By Jon Nadler       Printer Friendly Version Bookmark and Share
Jun 3 2009 3:42PM

Good Afternoon,

The first real day of corrections in the hitherto apparently unstoppable gold price took a toll on values today, and the action was once again precipitated by background countermoves in the US dollar and in crude oil. The greenback regained a full point on the index, rising to 79.53, while black gold caved under massive selling pressure and lost $3 for the day, sinking to $65.55 per barrel.

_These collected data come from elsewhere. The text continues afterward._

/-- Any engine after a write of one. -/
theorem State.setEngine_engine_eq (s : State) (e f : Fin 4) (x : Engine) :
    (s.setEngine e x).engine f = if f = e then x else s.engine f := by
  by_cases h : f = e
  · subst h; simp
  · have h' : (e : Nat) ≠ f := fun q => h (Fin.ext q.symm)
    simp [State.engine, State.setEngine, h, h']

@[simp] theorem State.setNotice_voice (s : State) (n : Notice) (w : Fin 128) : (s.setNotice n).voice w = s.voice w := rfl

@[simp] theorem State.setSendList_voice (s : State) (l : List SendEntry) (w : Fin 128) : (s.setSendList l).voice w = s.voice w := rfl

@[simp] theorem State.setEngine_voice (s : State) (e : Fin 4) (x : Engine) (w : Fin 128) : (s.setEngine e x).voice w = s.voice w := rfl

@[simp] theorem State.setJoined_voice (s : State) (e : Fin 4) (n : Nat) (w : Fin 128) : (s.setJoined e n).voice w = s.voice w := rfl

@[simp] theorem State.nextStamp_voice (s : State) (w : Fin 128) : (s.nextStamp).voice w = s.voice w := rfl

@[simp] theorem State.setWaiting_voice (s : State) (l : List SlotRef) (w : Fin 128) : (s.setWaiting l).voice w = s.voice w := rfl

@[simp] theorem State.setRecords_voice (s : State) (l : List Record) (w : Fin 128) : (s.setRecords l).voice w = s.voice w := rfl

@[simp] theorem State.setHolds_voice (s : State) (l : List Hold) (w : Fin 128) : (s.setHolds l).voice w = s.voice w := rfl

@[simp] theorem State.setNotice_engine (s : State) (n : Notice) (f : Fin 4) : (s.setNotice n).engine f = s.engine f := rfl

@[simp] theorem State.setVoice_engine (s : State) (v : Fin 128) (x : Voice) (f : Fin 4) : (s.setVoice v x).engine f = s.engine f := rfl

@[simp] theorem State.setSendList_engine (s : State) (l : List SendEntry) (f : Fin 4) : (s.setSendList l).engine f = s.engine f := rfl

@[simp] theorem State.setJoined_engine (s : State) (e : Fin 4) (n : Nat) (f : Fin 4) : (s.setJoined e n).engine f = s.engine f := rfl

@[simp] theorem State.nextStamp_engine (s : State) (f : Fin 4) : (s.nextStamp).engine f = s.engine f := rfl

@[simp] theorem State.setWaiting_engine (s : State) (l : List SlotRef) (f : Fin 4) : (s.setWaiting l).engine f = s.engine f := rfl

@[simp] theorem State.setRecords_engine (s : State) (l : List Record) (f : Fin 4) : (s.setRecords l).engine f = s.engine f := rfl

@[simp] theorem State.setHolds_engine (s : State) (l : List Hold) (f : Fin 4) : (s.setHolds l).engine f = s.engine f := rfl

@[simp] theorem State.setNotice_record (s : State) (n : Notice) (k : Key) : (s.setNotice n).record? k = s.record? k := rfl

@[simp] theorem State.setVoice_record (s : State) (v : Fin 128) (x : Voice) (k : Key) : (s.setVoice v x).record? k = s.record? k := rfl

@[simp] theorem State.setSendList_record (s : State) (l : List SendEntry) (k : Key) : (s.setSendList l).record? k = s.record? k := rfl

@[simp] theorem State.setEngine_record (s : State) (e : Fin 4) (x : Engine) (k : Key) : (s.setEngine e x).record? k = s.record? k := rfl

@[simp] theorem State.setJoined_record (s : State) (e : Fin 4) (n : Nat) (k : Key) : (s.setJoined e n).record? k = s.record? k := rfl

@[simp] theorem State.nextStamp_record (s : State) (k : Key) : (s.nextStamp).record? k = s.record? k := rfl

@[simp] theorem State.setWaiting_record (s : State) (l : List SlotRef) (k : Key) : (s.setWaiting l).record? k = s.record? k := rfl
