-- ==== Sys2Proof/Tests/Slice0.lean ====
section
/-! SUPPORT. Tests of the model on fixed values, the expected ones from the spec's worked sequences and tables, and for
each statement a state and operands that meet its hypotheses. -/

-- One theorem at a time: many at once ask for more threads than the memory limit of the check allows.
set_option Elab.async false

open Sys2Proof Sys2Proof.Machine Host

namespace Tests

/-! ## Small states -/

/-- The state a command's next state is. -/
def run (c : Instr) (s : State) : State :=
  match exec c s with
  | .next t => t
  | .fault _ => s
  | .refused _ => s

/-- The state a step's next state is. -/
def stepped (s : State) : State :=
  match step s with
  | .next t => t
  | .fault _ => s
  | .refused _ => s

/-- In PLAYING, with every scan accepting at once. -/
def playing : State :=
  { State.reset with
    act := { State.reset.act with activity := .playing }, ksu := { State.reset.ksu with debounceCount := 1 } }

/-- In RESTING. -/
def resting : State := { State.reset with act := { State.reset.act with activity := .resting } }

/-- With the bus in a given state. -/
def onBus (bus : BusState) (s : State) : State := { s with vbc := { s.vbc with bus := bus } }

/-- With engine E0 PRESENT and joined with eight voices, in RUNNING. -/
def running : State :=
  { playing with
    vbc := { playing.vbc with
      bus := .running, engines := #v[{ present := true, capacity := 8, absenceRun := 0 }, Engine.absent, Engine.absent,
        Engine.absent] }
    val := { playing.val with joined := #v[8, 0, 0, 0] } }

/-- The key of the one record of `lively`. -/
def theKey : Key := { side := .treble, pitch := 60 }

/-- The slot of `lively`'s record, VOICED with voice 0. -/
def theSlot : Slot :=
  { layer := Layer.default, soundingPitch := some 60, status := .voiced 0, override := none, mute := false }

/-- The record of `lively`, held by T36. -/
def theRecord : Record :=
  { key := theKey, holders := [.treble 36], stamp := 3, generation := 0, slots := [theSlot] }

/-- The voice that sounds in `lively`. -/
def theVoice : Voice :=
  { Voice.reset with
    state := .sounding, owner := some { key := theKey, slot := 0 }, tag := 2, eligibleFrom := some 9, target := 50
    lastSent := 40, dirty := true, startStamp := 4 }

/-- A frame tick that still owes its frame and its visits. -/
def owing : OpenTick := { bus := .running, frame := true, visits := true, millisecond := false }

/-- A part that plays one note: T36 pressed, its record VOICED with voice 0 of E0, an apply pass to visit it, a frame
waiting for its answer, and a tick that owes the next frame. -/
def lively : State :=
  { running with
    frameTicks := 40
    openTick := some owing
    ksu := { running.ksu with buttons := { running.ksu.buttons with state := BitVec.twoPow 96 36 } }
    htm := { running.htm with holds := [{ button := .treble 36, pitches := [60], pressTime := 7 }] }
    sdt := { records := [theRecord], serial := 4 }
    val := { running.val with voices := running.val.voices.set 0 theVoice, stamp := 5 }
    vbc := { running.vbc with answer := .awaiting }
    rsa := { running.rsa with generation := 1, pass := some { sides := .both, owner := 1 } } }

/-- In WAKING, E0 found. -/
def waking : State :=
  { playing with
    vbc := { playing.vbc with
      bus := .waking, wakeTimer := some 50, answer := .awaiting
      engines := #v[{ present := true, capacity := 8, absenceRun := 3 }, Engine.absent, Engine.absent,
        Engine.absent] } }

/-- A bass frame of no buttons and no tabs, with its sample's low byte and its last bytes. -/
def frameOf (sample b18 check : Nat) : BitVec 160 :=
  BitVec.ofNat 160 (0xB5 + sample * 2 ^ 136 + b18 * 2 ^ 144 + check * 2 ^ 152)

/-- An upstream frame of seven bytes. -/
def upstream (b0 b1 b2 b3 b4 b5 b6 : Nat) : BitVec 56 :=
  BitVec.ofNat 56 (b0 + b1 * 2 ^ 8 + b2 * 2 ^ 16 + b3 * 2 ^ 24 + b4 * 2 ^ 32 + b5 * 2 ^ 40 + b6 * 2 ^ 48)

/-! ## Well-formed commands: each check refuses an ill-formed term -/

theorem test_wf_character_begins_low : (Instr.bassCharacter 1).wf = false := by decide

theorem test_wf_frame_needs_its_marker : (Instr.acceptedFrame 0xFF).wf = false := by decide +kernel

theorem test_wf_frame_needs_its_check : (Instr.acceptedFrame 0xB5).wf = false := by decide +kernel

theorem test_wf_unknown_kind_is_unknown : (Instr.unknownRequest 0x19).wf = false := by decide

theorem test_wf_malformed_is_cut_short : (Instr.malformedRequest 0x02 2).wf = false := by decide

theorem test_wf_others_pass :
    (Instr.bassCharacter 0).wf ∧ (Instr.acceptedFrame (frameOf 0 0 0x4A)).wf ∧ (Instr.unknownRequest 0x1A).wf ∧
      (Instr.malformedRequest 0x02 1).wf := by decide +kernel

/-! ## Request bytes, written out from Table 12-5 -/

theorem test_no_word_spells_a_command : decodeTableWord 16 0x1234 = none := rfl

theorem test_decode_find : decodeTransaction [0x02, 0x01, 0x2D] = some (.find 1 45) := by decide +kernel

theorem test_decode_adjust : decodeTransaction [0x05, 0x00, 0x48, 0x01, 0x5A, 0x00] = some (.adjust 0 72 1 90 0) := by
  decide +kernel

theorem test_decode_clear_notices_low_byte_first :
    decodeTransaction [0x16, 0x01, 0x02, 0x10] = some (.clearNotices 0x100201) := by
  decide +kernel

theorem test_decode_ignores_bytes_beyond : decodeTransaction [0x0F, 0x03, 0x02, 0xEE, 0xEE] = some (.apply 3 2) := by
  decide +kernel

theorem test_decode_warm_reset_and_unknown :
    decodeTransaction [0x19] = some .warmReset ∧ decodeTransaction [0x1A] = some (.unknownRequest 0x1A) := by
  decide +kernel

/-! ## The spec's worked values -/

/-- Table 3-1, from rest to the target at sample 32. -/
theorem test_convergence_of_table_3_1 :
    (fun x => smoothed x 7888 2) 0 = 1972 ∧ (fun x => smoothed x 7888 2)^[3] 0 = 4560 ∧
      (fun x => smoothed x 7888 2)^[22] 0 = 7872 ∧ (fun x => smoothed x 7888 2)^[29] 0 = 7885 ∧
      (fun x => smoothed x 7888 2)^[32] 0 = 7888 ∧ smoothed 4437 0 2 = 3328 := by decide +kernel

/-- Table 3-2. -/
theorem test_limits_of_table_3_2 :
    offsetSample (-2048) 0 = -2047 ∧ offsetSample 2047 (-256) = 2047 ∧ bellowsLevel 2047 24 = 1023 ∧
      bellowsLevel 24 24 = 0 ∧ bellowsLevel 25 24 = 0 ∧ bellowsLevel 26 24 = 1 ∧ bellowsLevel 3 0 = 1 ∧
      bellowsLevel 257 255 = 1 ∧ bellowsLevel 2047 255 = 1023 ∧ bellowsLevel 1000 24 = 493 := by decide +kernel

/-- The three calibrations of 3.10, and the sensor that rests at 300. -/
theorem test_calibrated_offsets :
    calibratedOffset 496 = 31 ∧ calibratedOffset (-470) = -29 ∧ calibratedOffset 4800 = 255 := by decide +kernel

/-- The worked mapping of 4.3. -/
theorem test_worked_bass_mapping :
    bassPitches 40 52 48 = [40] ∧ bassPitches 40 52 49 = [48] ∧ bassPitches 40 52 50 = [60, 52, 55] ∧
      bassPitches 40 52 66 = [49] ∧ bassPitches 40 52 67 = [45] ∧ bassPitches 40 52 69 = [57, 60, 52] := by
  decide +kernel

/-- The worked level of 7.2, and its two variants. -/
theorem test_worked_level :
    let x : Slot := { theSlot with layer := { Layer.default with tilt := 2 }, soundingPitch := some 72 }
    slotLevel defaultCurve 4560 x = 29 ∧ slotLevel defaultCurve 4560 { x with soundingPitch := some 48 } = 26 ∧
      slotLevel #v[0, 16, 100, 60, 64, 80, 96, 112, 127] 4560 x = 72 ∧ slotLevel defaultCurve 1972 x = 13 := by
  decide +kernel

/-- Table 7-2, samples 8, 9 and 13 at threshold 2. -/
theorem test_dirty_of_table_7_2 :
    levelDirty 2 44 43 = false ∧ levelDirty 2 45 43 = true ∧ levelDirty 2 48 47 = false ∧ levelDirty 8 0 5 = true := by
  decide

Commodities, as a group, headed for their largest decline in six weeks today, as various news bits undermined the wild abandon with which spec funds had thrown money at the niche since the beginning of May. One could say that a dose of reality set in today, and that it was clearly overdue. And, yes, we were proven wrong in guessing on Bloomberg Radio early Monday that 1K was but a matter of hours away. Even if we opined that subsequent sustainability was the key issue, and not the achievement per se.

Mind you, gold should have continued the party which appeared all set to catapult it back to the 1K level and perhaps a tad beyond. This, on account of Bernanke-originated comments about deficits and the US, alone. You do not often get a more goldbug-friendly set of warning words than those issued by Mr. B today. And yet,...the markets (and not just the gold one) stalled.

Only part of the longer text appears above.